START SUPPLIED DATA

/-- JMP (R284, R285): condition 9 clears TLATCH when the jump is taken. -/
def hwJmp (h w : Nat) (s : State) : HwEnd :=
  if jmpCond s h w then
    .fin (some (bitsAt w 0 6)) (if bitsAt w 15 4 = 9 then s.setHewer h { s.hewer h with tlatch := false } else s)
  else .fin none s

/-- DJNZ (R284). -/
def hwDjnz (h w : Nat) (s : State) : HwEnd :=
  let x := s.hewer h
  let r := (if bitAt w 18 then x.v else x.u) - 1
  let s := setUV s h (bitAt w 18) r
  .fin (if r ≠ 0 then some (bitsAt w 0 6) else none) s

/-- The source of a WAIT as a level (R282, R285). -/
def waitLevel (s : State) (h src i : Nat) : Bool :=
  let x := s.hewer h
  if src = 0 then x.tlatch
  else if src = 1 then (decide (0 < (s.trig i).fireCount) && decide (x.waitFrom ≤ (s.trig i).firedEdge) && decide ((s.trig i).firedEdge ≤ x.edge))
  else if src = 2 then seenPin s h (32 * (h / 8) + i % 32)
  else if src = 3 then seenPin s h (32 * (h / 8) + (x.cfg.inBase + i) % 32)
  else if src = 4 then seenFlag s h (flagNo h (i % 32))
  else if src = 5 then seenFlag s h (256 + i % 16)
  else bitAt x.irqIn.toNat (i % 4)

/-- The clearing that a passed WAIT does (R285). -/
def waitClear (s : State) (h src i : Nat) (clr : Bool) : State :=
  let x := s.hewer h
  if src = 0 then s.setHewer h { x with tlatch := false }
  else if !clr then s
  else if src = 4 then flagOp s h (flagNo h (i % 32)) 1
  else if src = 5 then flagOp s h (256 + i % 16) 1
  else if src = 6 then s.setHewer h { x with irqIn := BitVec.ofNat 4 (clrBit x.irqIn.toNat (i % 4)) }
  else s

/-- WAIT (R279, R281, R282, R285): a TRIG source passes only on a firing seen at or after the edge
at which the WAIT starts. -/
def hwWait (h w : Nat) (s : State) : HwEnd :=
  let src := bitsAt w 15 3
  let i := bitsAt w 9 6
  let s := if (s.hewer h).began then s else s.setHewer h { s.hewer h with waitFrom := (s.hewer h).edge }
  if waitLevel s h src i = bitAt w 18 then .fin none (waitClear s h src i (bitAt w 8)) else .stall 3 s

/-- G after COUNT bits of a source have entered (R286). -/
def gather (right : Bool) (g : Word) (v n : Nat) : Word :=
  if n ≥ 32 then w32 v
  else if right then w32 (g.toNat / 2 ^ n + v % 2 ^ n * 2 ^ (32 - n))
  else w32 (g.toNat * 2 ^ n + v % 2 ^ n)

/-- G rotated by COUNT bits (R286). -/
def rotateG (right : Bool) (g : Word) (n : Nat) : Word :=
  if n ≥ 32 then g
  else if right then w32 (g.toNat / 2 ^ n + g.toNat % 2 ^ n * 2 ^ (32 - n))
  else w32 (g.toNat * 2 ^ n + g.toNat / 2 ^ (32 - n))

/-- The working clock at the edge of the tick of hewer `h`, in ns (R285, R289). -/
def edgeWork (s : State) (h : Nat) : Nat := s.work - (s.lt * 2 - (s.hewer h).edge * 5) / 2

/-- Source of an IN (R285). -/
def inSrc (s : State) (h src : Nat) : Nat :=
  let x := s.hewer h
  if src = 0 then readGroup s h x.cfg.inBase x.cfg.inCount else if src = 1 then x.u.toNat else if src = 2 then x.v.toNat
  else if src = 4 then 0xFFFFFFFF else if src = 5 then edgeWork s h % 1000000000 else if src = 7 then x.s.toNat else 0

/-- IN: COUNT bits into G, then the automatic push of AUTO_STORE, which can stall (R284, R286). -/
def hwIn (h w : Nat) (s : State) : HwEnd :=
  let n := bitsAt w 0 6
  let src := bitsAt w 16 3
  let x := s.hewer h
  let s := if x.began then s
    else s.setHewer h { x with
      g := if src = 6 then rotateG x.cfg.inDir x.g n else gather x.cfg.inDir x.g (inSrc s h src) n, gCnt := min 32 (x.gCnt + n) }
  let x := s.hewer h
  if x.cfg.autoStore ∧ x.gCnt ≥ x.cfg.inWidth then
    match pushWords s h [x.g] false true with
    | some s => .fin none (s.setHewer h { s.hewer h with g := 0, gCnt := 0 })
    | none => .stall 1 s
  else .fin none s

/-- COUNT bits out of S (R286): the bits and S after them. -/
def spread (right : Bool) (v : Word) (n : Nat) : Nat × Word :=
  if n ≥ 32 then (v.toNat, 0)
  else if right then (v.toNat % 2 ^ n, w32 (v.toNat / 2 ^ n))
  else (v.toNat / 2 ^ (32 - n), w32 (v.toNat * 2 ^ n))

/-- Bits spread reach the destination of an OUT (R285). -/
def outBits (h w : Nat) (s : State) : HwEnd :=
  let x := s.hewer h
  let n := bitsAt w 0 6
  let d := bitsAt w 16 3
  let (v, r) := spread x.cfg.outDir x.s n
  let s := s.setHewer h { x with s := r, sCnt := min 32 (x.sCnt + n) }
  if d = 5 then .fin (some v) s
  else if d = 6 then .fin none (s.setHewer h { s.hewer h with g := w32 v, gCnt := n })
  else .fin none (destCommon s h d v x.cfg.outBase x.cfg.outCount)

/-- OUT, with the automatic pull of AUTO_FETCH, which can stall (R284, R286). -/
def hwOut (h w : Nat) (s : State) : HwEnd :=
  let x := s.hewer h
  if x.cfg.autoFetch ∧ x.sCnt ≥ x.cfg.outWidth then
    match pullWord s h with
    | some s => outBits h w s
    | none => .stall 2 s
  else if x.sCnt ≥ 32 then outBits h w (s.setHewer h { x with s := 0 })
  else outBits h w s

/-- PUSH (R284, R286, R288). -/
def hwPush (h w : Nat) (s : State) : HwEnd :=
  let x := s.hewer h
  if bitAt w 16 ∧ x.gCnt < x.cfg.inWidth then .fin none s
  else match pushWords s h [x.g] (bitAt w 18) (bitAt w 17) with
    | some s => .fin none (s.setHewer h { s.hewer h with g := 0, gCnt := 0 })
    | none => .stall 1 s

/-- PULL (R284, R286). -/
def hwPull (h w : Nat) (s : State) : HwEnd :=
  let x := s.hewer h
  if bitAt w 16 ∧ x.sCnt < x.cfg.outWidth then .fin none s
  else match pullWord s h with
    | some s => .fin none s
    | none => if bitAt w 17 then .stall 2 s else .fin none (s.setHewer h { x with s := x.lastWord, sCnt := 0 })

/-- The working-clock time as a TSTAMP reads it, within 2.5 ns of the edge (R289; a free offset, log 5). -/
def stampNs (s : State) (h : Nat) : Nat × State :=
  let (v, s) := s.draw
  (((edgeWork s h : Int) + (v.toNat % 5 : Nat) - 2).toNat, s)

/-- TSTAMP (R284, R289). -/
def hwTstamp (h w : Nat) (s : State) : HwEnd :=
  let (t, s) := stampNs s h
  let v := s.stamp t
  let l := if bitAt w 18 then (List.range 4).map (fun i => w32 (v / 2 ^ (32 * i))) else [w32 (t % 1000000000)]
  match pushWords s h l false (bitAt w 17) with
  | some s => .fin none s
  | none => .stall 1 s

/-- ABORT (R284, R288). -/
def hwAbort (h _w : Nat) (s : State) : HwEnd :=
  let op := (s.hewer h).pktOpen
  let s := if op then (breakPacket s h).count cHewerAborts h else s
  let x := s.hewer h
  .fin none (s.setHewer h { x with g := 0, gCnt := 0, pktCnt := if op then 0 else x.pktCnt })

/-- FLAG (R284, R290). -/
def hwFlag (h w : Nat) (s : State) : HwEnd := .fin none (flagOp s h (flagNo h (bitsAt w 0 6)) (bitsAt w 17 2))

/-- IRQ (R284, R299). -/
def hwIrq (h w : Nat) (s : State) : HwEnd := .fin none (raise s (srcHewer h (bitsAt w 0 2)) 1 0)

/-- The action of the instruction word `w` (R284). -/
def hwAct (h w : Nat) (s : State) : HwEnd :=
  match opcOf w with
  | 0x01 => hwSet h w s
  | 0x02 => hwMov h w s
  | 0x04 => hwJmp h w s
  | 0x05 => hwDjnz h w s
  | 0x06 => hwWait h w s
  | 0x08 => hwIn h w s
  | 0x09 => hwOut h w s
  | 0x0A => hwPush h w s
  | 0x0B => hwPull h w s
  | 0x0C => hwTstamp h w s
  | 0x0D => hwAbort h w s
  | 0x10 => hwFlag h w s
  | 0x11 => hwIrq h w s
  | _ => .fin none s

END SUPPLIED DATA
START SUPPLIED DATA

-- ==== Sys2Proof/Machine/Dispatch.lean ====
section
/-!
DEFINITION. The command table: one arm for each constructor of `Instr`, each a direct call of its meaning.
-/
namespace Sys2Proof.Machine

END SUPPLIED DATA
START SUPPLIED DATA

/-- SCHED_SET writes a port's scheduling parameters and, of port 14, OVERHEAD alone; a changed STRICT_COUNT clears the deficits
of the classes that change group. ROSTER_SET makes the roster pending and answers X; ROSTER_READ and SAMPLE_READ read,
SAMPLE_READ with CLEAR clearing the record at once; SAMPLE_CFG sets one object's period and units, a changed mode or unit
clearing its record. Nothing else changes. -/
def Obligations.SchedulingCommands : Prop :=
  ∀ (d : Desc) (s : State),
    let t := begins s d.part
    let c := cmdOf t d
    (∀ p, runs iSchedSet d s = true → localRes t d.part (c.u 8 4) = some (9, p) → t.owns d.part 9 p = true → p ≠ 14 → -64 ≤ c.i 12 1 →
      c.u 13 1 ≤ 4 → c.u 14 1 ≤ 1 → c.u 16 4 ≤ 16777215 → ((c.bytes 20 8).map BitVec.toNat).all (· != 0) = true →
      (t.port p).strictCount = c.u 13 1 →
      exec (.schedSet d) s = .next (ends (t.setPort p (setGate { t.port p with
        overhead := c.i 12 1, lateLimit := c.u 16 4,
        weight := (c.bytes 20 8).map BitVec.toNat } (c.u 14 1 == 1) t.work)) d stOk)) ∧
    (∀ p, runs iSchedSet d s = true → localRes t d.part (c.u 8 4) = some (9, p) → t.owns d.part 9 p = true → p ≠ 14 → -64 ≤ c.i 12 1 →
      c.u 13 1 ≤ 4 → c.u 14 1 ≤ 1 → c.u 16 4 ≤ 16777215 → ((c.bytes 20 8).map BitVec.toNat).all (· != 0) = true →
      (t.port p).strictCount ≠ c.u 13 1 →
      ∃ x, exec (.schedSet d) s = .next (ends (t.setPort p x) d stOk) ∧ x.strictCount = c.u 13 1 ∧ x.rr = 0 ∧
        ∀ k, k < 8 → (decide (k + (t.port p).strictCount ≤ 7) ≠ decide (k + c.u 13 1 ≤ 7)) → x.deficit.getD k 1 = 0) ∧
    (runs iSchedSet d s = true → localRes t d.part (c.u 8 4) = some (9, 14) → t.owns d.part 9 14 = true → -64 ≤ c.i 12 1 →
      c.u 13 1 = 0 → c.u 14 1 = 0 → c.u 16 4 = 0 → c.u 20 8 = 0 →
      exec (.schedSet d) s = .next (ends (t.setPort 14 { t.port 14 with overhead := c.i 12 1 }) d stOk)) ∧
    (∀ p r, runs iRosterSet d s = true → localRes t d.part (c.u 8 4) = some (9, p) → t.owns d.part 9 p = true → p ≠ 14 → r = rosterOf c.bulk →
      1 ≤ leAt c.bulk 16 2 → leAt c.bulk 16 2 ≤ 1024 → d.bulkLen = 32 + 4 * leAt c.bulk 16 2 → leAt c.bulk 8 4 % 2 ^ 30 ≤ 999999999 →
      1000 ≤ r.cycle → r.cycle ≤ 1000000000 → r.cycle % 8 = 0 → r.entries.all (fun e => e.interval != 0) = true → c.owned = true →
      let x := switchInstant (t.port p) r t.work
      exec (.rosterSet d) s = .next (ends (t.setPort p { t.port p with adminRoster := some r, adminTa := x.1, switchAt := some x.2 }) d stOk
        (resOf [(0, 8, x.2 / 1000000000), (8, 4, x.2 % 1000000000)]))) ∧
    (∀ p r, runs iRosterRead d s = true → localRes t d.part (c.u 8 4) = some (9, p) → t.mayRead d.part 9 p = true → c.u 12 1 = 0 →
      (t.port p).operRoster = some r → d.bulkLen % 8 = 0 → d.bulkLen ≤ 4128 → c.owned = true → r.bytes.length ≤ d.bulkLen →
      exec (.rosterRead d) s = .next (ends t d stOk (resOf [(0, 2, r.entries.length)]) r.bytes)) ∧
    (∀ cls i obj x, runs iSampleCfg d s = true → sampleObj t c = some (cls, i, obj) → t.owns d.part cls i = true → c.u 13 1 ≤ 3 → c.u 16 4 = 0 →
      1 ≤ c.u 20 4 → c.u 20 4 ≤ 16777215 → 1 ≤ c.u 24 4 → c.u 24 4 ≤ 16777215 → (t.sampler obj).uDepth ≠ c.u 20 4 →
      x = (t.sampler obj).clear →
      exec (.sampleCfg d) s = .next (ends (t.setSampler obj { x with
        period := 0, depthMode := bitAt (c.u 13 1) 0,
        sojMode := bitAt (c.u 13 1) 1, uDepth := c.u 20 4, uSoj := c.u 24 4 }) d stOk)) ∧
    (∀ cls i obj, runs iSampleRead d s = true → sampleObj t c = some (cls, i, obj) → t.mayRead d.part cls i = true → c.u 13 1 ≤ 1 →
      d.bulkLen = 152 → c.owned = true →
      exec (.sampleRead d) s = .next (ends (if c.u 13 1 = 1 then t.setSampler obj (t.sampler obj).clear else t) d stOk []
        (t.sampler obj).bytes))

END SUPPLIED DATA

PROMPT:
Above are the records; from them, give again exactly the lines from the one containing "is taken. -/" through the one containing "if waitLevel s", both included.

TASK RESULT:
/-- JMP (R284, R285): condition 9 clears TLATCH when the jump is taken. -/
def hwJmp (h w : Nat) (s : State) : HwEnd :=
  if jmpCond s h w then
    .fin (some (bitsAt w 0 6)) (if bitsAt w 15 4 = 9 then s.setHewer h { s.hewer h with tlatch := false } else s)
  else .fin none s

/-- DJNZ (R284). -/
def hwDjnz (h w : Nat) (s : State) : HwEnd :=
  let x := s.hewer h
  let r := (if bitAt w 18 then x.v else x.u) - 1
  let s := setUV s h (bitAt w 18) r
  .fin (if r ≠ 0 then some (bitsAt w 0 6) else none) s

/-- The source of a WAIT as a level (R282, R285). -/
def waitLevel (s : State) (h src i : Nat) : Bool :=
  let x := s.hewer h
  if src = 0 then x.tlatch
  else if src = 1 then (decide (0 < (s.trig i).fireCount) && decide (x.waitFrom ≤ (s.trig i).firedEdge) && decide ((s.trig i).firedEdge ≤ x.edge))
  else if src = 2 then seenPin s h (32 * (h / 8) + i % 32)
  else if src = 3 then seenPin s h (32 * (h / 8) + (x.cfg.inBase + i) % 32)
  else if src = 4 then seenFlag s h (flagNo h (i % 32))
  else if src = 5 then seenFlag s h (256 + i % 16)
  else bitAt x.irqIn.toNat (i % 4)

/-- The clearing that a passed WAIT does (R285). -/
def waitClear (s : State) (h src i : Nat) (clr : Bool) : State :=
  let x := s.hewer h
  if src = 0 then s.setHewer h { x with tlatch := false }
  else if !clr then s
  else if src = 4 then flagOp s h (flagNo h (i % 32)) 1
  else if src = 5 then flagOp s h (256 + i % 16) 1
  else if src = 6 then s.setHewer h { x with irqIn := BitVec.ofNat 4 (clrBit x.irqIn.toNat (i % 4)) }
  else s

/-- WAIT (R279, R281, R282, R285): a TRIG source passes only on a firing seen at or after the edge
at which the WAIT starts. -/
def hwWait (h w : Nat) (s : State) : HwEnd :=
  let src := bitsAt w 15 3
  let i := bitsAt w 9 6
  let s := if (s.hewer h).began then s else s.setHewer h { s.hewer h with waitFrom := (s.hewer h).edge }
  if waitLevel s h src i = bitAt w 18 then .fin none (waitClear s h src i (bitAt w 8)) else .stall 3 s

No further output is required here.